/-- Why a fibre is parked (R17), and at no other time. -/
inductive ParkReason where
  | barrier (h : Home) (q : Bool)                 -- BARWAIT with parity q (R244)
  | batch (n : Word)                              -- MWAIT (R140)
  | fence (slot gen : Nat)                        -- FWAIT (R119)
  | launch (request : Nat)                        -- LAUNCH awaits its status (R275)
  | absent (lines : List (Nat × Nat))             -- shelf lines (die, line) not present (R95)
  | pinned (rows : List (Nat × Nat))              -- local rows (crew, row) pinned (R97)
  | tile (n : Nat)                                -- a pending tile (R57)
  | txns (need : Nat)                             -- transactions (R109)
  | viewSlot (level : Nat)                        -- a view slot (R150)
  | missWord (a : VAddr) (fibres : List Nat)      -- MISS of a camera, being read for all fibres of a VIEW (R150)
  | object (a : VAddr)                            -- BARWAIT that has not reached its object: own accesses, its page (R112, R108)
  | slack (h : Home) (q : Bool)                   -- BARWAIT with parity q at an object in slack water (R128, R244)
deriving DecidableEq, Repr

/-- The keyed context a lane holds (R185): its node, key, LAST, and whether it was resumed to retire (R187). -/
structure LaneKey where
  node : Nat
  key : BitVec 64
  retire : Bool
deriving DecidableEq, Repr

/-- One lane with its fibre (R10, Table 2.1), its clause temporaries (R49) and its spill stack, top last (R252). -/
structure Lane where
  status : LaneStatus
  pc : Word
  pos : Nat
  preds : BitVec 8
  wb : Nat
  age : Nat
  regs : List Reg
  temps : List Reg
  spill : List Word
  park : Option ParkReason
  woken : Bool
  yielded : Bool             -- parked in a clause that has executed YIELD (R333)
  xfer : Option Word         -- the transfer instruction that set pc, for TARGET (R60)
  key : Option LaneKey
  order : List Nat           -- order key of the record being handled (R189)
  fibre : Nat                -- name of the fibre, for producer order (R189)
  emitSeq : Nat              -- REMITs of this fibre (R183)
  detSeq : Nat               -- buffered reductions of this fibre (R128)
deriving DecidableEq, Repr

/-- A tile register: 256 words, tag, pending tag, view status (R54, R57, R151, R165). -/
structure Tile where
  tag : Tag
  elems : List Word
  pend : Bool
  status : Word
deriving DecidableEq, Repr

/-- A fence slot (R119): generation, whether a fence stands in it, its ACQ, and the accesses still to perform. -/
structure Fence where
  gen : Nat
  busy : Bool
  acq : Bool
  cover : List Nat
deriving DecidableEq, Repr

/-- A clause being issued or held (R52, R58): its wave, cohort, header, place, and the lanes the current instruction has already
served. -/
structure Cursor where
  wave : Nat
  lanes : Lanes
  pc : Word
  idx : Nat
  addr : Word
  count : Nat
  setA : Nat
  setB : Nat
  served : Lanes
  yielded : Bool             -- YIELD has been executed in it (R333)
  txns : Nat                 -- transactions that the bulk access the clause holds at has taken (R109)
  ebbed : Bool               -- an ebb let the instruction before it end; the one it stands at has not begun (R269)
deriving DecidableEq, Repr

/-- A wave (R12, R50, R173, R119). -/
structure Wave where
  crew : Nat
  idx : Nat
  slot : Nat                 -- wave slot of the core (R20)
  lanes : List Lane
  flags : List Nat
  tiles : List Tile
  hyps : List Hyper
  buns : List (List Int)
  fences : List Fence
  hold : Option Cursor
  passTo : Option (List Nat) -- YIELD, the clause over: waves still to be served first (R333)
  cyclesH : Word
  ended : Bool
deriving DecidableEq, Repr

/-! ### Faults as the part reports them -/

/-- Record classes (R204, Table 12.1). -/
inductive FaultClass where
  | illegal | target | format | nonuniform | role | inflight | align | bounds | scope | translate | descriptor | merge
  | detret | overflow | hwerror | trap | suspend | slotevent | child | retired
deriving DecidableEq, Repr

/-- The end of the wait at which a deferred fault is delivered (R108, R153). -/
inductive Until where
  | flag (wave f : Nat)
  | barrier (h : Home)
  | object (a : VAddr)                            -- a barrier object named by an address that did not translate yet (R147)
  | fwait
  | tile (wave n : Nat)
deriving DecidableEq, Repr

/-- A deferred fault not yet delivered (R108). -/
structure Deferred where
  gang : Nat
  crew : Nat
  cls : FaultClass
  addr : Dword
  info : Dword
  till : List Until
deriving DecidableEq, Repr

/-- An open translation fault (R108): whose tenant, which address, and whether software has declared it fatal. -/
structure TFault where
  part : Nat
  tenant : Nat
  addr : VAddr
  fatal : Bool
deriving DecidableEq, Repr

/-! ### Crews, gangs, launches -/

/-- An entry of a task's write buffer (R127, R128). -/
inductive WEntry where
  | byte (region pa : Nat) (b : Byte) (copy : Option Nat)
  | red (region pa op : Nat) (wide : Bool) (x : Dword) (tag : Tag) (fibre seq : Nat)
deriving DecidableEq, Repr

/-- A charge against the write buffer (Table 6.4): of a line's first plain write, of a copy or one of its lines, or of a reduction
entry. `owes`: bytes of the copy still to land there. -/
structure Charge where
  region : Nat
  line : Option Nat
  copy : Option Nat
  owes : Nat
  bytes : Nat
deriving DecidableEq, Repr

/-- A crew (R21, R31, R65, R126, R127) and the place it holds on its core (R32). -/
structure Crew where
  gang : Nat
  idx : Nat
  core : Nat
  role : Nat
  nreg : Nat
  ntile : Nat
  nhyp : Nat
  nbun : Nat
  fibres : Nat
  lmemSize : Nat
  lmem : List Host.Cell
  unis : List Reg
  wins : List Range          -- tile windows: base and length in bytes (R93)
  spillMax : Nat             -- entries of each lane's spill stack, E of R252
  opthr : Word
  key : BitVec 64
  recstat : Word
  vlevel : Nat
  wbufCap : Nat
  wbuf : List WEntry
  charges : List Charge
  sealed : List WEntry       -- entries and charges that a slack water under way merges (R128, R130)
  sealedCharges : List Charge
  snaps : List (Nat × List Host.Cell)  -- snapshot of each DET region since its first acquire (R126)
  crewSlot : Nat
  reserved : Option Nat      -- level of the reserved crew slot it stands in (R166)
  ended : Bool
deriving DecidableEq, Repr

/-- A commit batch that has not retired (R140) with its pins (R97) and the rows its commands write (R141). -/
structure Batch where
  num : Word
  closed : Bool
  left : Nat                 -- commands not yet retired
  pins : List (Nat × Nat)
  rows : List Range
deriving DecidableEq, Repr

/-- A gang's share of a pair: accumulator elements that are not +0.0 (R135), open batch and batches retired (R140). -/
structure GangPair where
  pair : Nat
  acc : List (Nat × Word)
  opened : Word
  retiredN : Word
  batches : List Batch
deriving DecidableEq, Repr

/-- How far a gang has come (R23, R29, R207). -/
inductive GangPhase where
  | waiting | running | finished | stopped | retired
deriving DecidableEq, Repr

/-- A gang; a node crew is a gang of one crew with `node` set (R182). -/
structure Gang where
  launch : Nat
  lin : Nat
  node : Option Nat
  attempt : Nat
  start : Nat
  cluster : Option Nat       -- the cluster queue it waits in (R34)
  phase : GangPhase
  replayable : Bool
  pairs : List GangPair
deriving DecidableEq, Repr

/-- A region of a launch (R115) with its content at acceptance and after its last merge (R126). -/
structure Region where
  base : VAddr
  len : Nat
  det : Bool
  lock : Bool
  sync : VAddr
  snap0 : List Host.Cell
  last : Option (List Host.Cell)
deriving DecidableEq, Repr

/-- An operation waiting at a barrier in slack water (R128). -/
inductive BarOp where
  | init (n : Nat)
  | arrive (crew a : Nat)
  | expect (x : Word)
  | credit (k : Nat)
deriving DecidableEq, Repr

/-- A barrier bound to DET regions: the tasks that arrived in this phase, slack water, and what waits there (R128). -/
structure DetBar where
  pa : Nat
  regions : List Nat         -- indices of the regions bound to it
  slack : Bool
  arrived : List Nat
  held : List BarOp
deriving DecidableEq, Repr

/-- The work distributor of a launch (R192): the range left of each usable cluster, or the next item of a DET launch. -/
structure Distributor where
  ranges : List (Nat × Nat × Nat)   -- cluster, first item left, one past the last
  next : Nat
deriving DecidableEq, Repr

/-- The launch descriptor's fields (Table 11.2). -/
structure Desc where
  entry : Word
  det : Bool
  paired : Bool
  mcast : Bool
  policy : Bool
  prio : Nat
  retry : Nat
  gx : Nat
  gy : Nat
  gz : Nat
  cpc : Nat
  ncrew : Nat
  fibres : Nat
  nreg : Nat
  ntile : Nat
  nhyp : Nat
  nbun : Nat
  roles : Word
  lmem : Nat
  wbuf : Nat
  spill : Nat
  wins : List Range
  seed : Dword
  args : List Word
  wqx : Nat
  wqy : Nat
  faultq : Dword
  done : Dword
  accept : Dword
  pbuf : Dword
  plen : Nat
  mask : Dword
  mdie : Nat
deriving DecidableEq, Repr

/-- How far a launch has come (R200, R207); `stopped` carries the STATUS of its completion signal. -/
inductive LaunchPhase where
  | running | stopped (status : Nat) | retired
deriving DecidableEq, Repr

/-- A launch (R24, R28, R197). -/
structure Launch where
  ident : Word               -- LAUNCHID
  part : Nat
  tenant : Nat
  level : Nat
  desc : Desc
  regions : List Region
  code : List Range          -- the launch's code (R60)
  tag : Word
  firing : Nat
  parent : Option Nat        -- the gang whose LAUNCH started it (R29)
  pref : List Nat            -- the task identifier it was launched by (R125)
  phase : LaunchPhase
  status : Nat               -- STATUS its completion signal will carry (R200)
  nodes : List Nat
  dist : Distributor
  detBars : List DetBar
  unit : Bool                -- placed as one unit (R193)
deriving DecidableEq, Repr

/-! ### Work in flight -/

/-- A destination a landing writes (R53). -/
inductive Dest where
  | lane (l phys : Nat) (v : Word) (t : Tag)
  | uni (n : Nat) (v : Word) (t : Tag)
deriving DecidableEq, Repr

/-- What an operation delivers when it lands. -/
inductive Payload where
  | regs (ds : List Dest)
  | hdist (d : Nat) (v : Word)                                       -- HDIST (R178)
  | tile (n : Nat) (tag : Tag) (elems : List Word)
  | answer (crew off : Nat) (x y : Word)                             -- WQRY (R191)
  | rest (crew off : Nat) (y : Word)                                 -- WQRY, its first word written: the words land separately (R331)
  | load (lane phys : Nat) (a : VAddr) (tag : Tag)                   -- a load not yet performed (R112, R280)
  | rayq (lane phys : Nat) (cut : Dword) (ray : List Word)           -- RAYQ (R169)
  | hnear (d : Nat) (query : Hyper) (base : VAddr) (count : Nat)     -- HNEAR (R179)
deriving DecidableEq, Repr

◆ ◆ ◆ ◆ ◆

#### The task
Nothing should appear in the answer except the lines above from the line with "parity q (R244)" through the line with "its status (R275)", both included, written out exactly.

#### Written solution
  | barrier (h : Home) (q : Bool)                 -- BARWAIT with parity q (R244)
  | batch (n : Word)                              -- MWAIT (R140)
  | fence (slot gen : Nat)                        -- FWAIT (R119)
  | launch (request : Nat)                        -- LAUNCH awaits its status (R275)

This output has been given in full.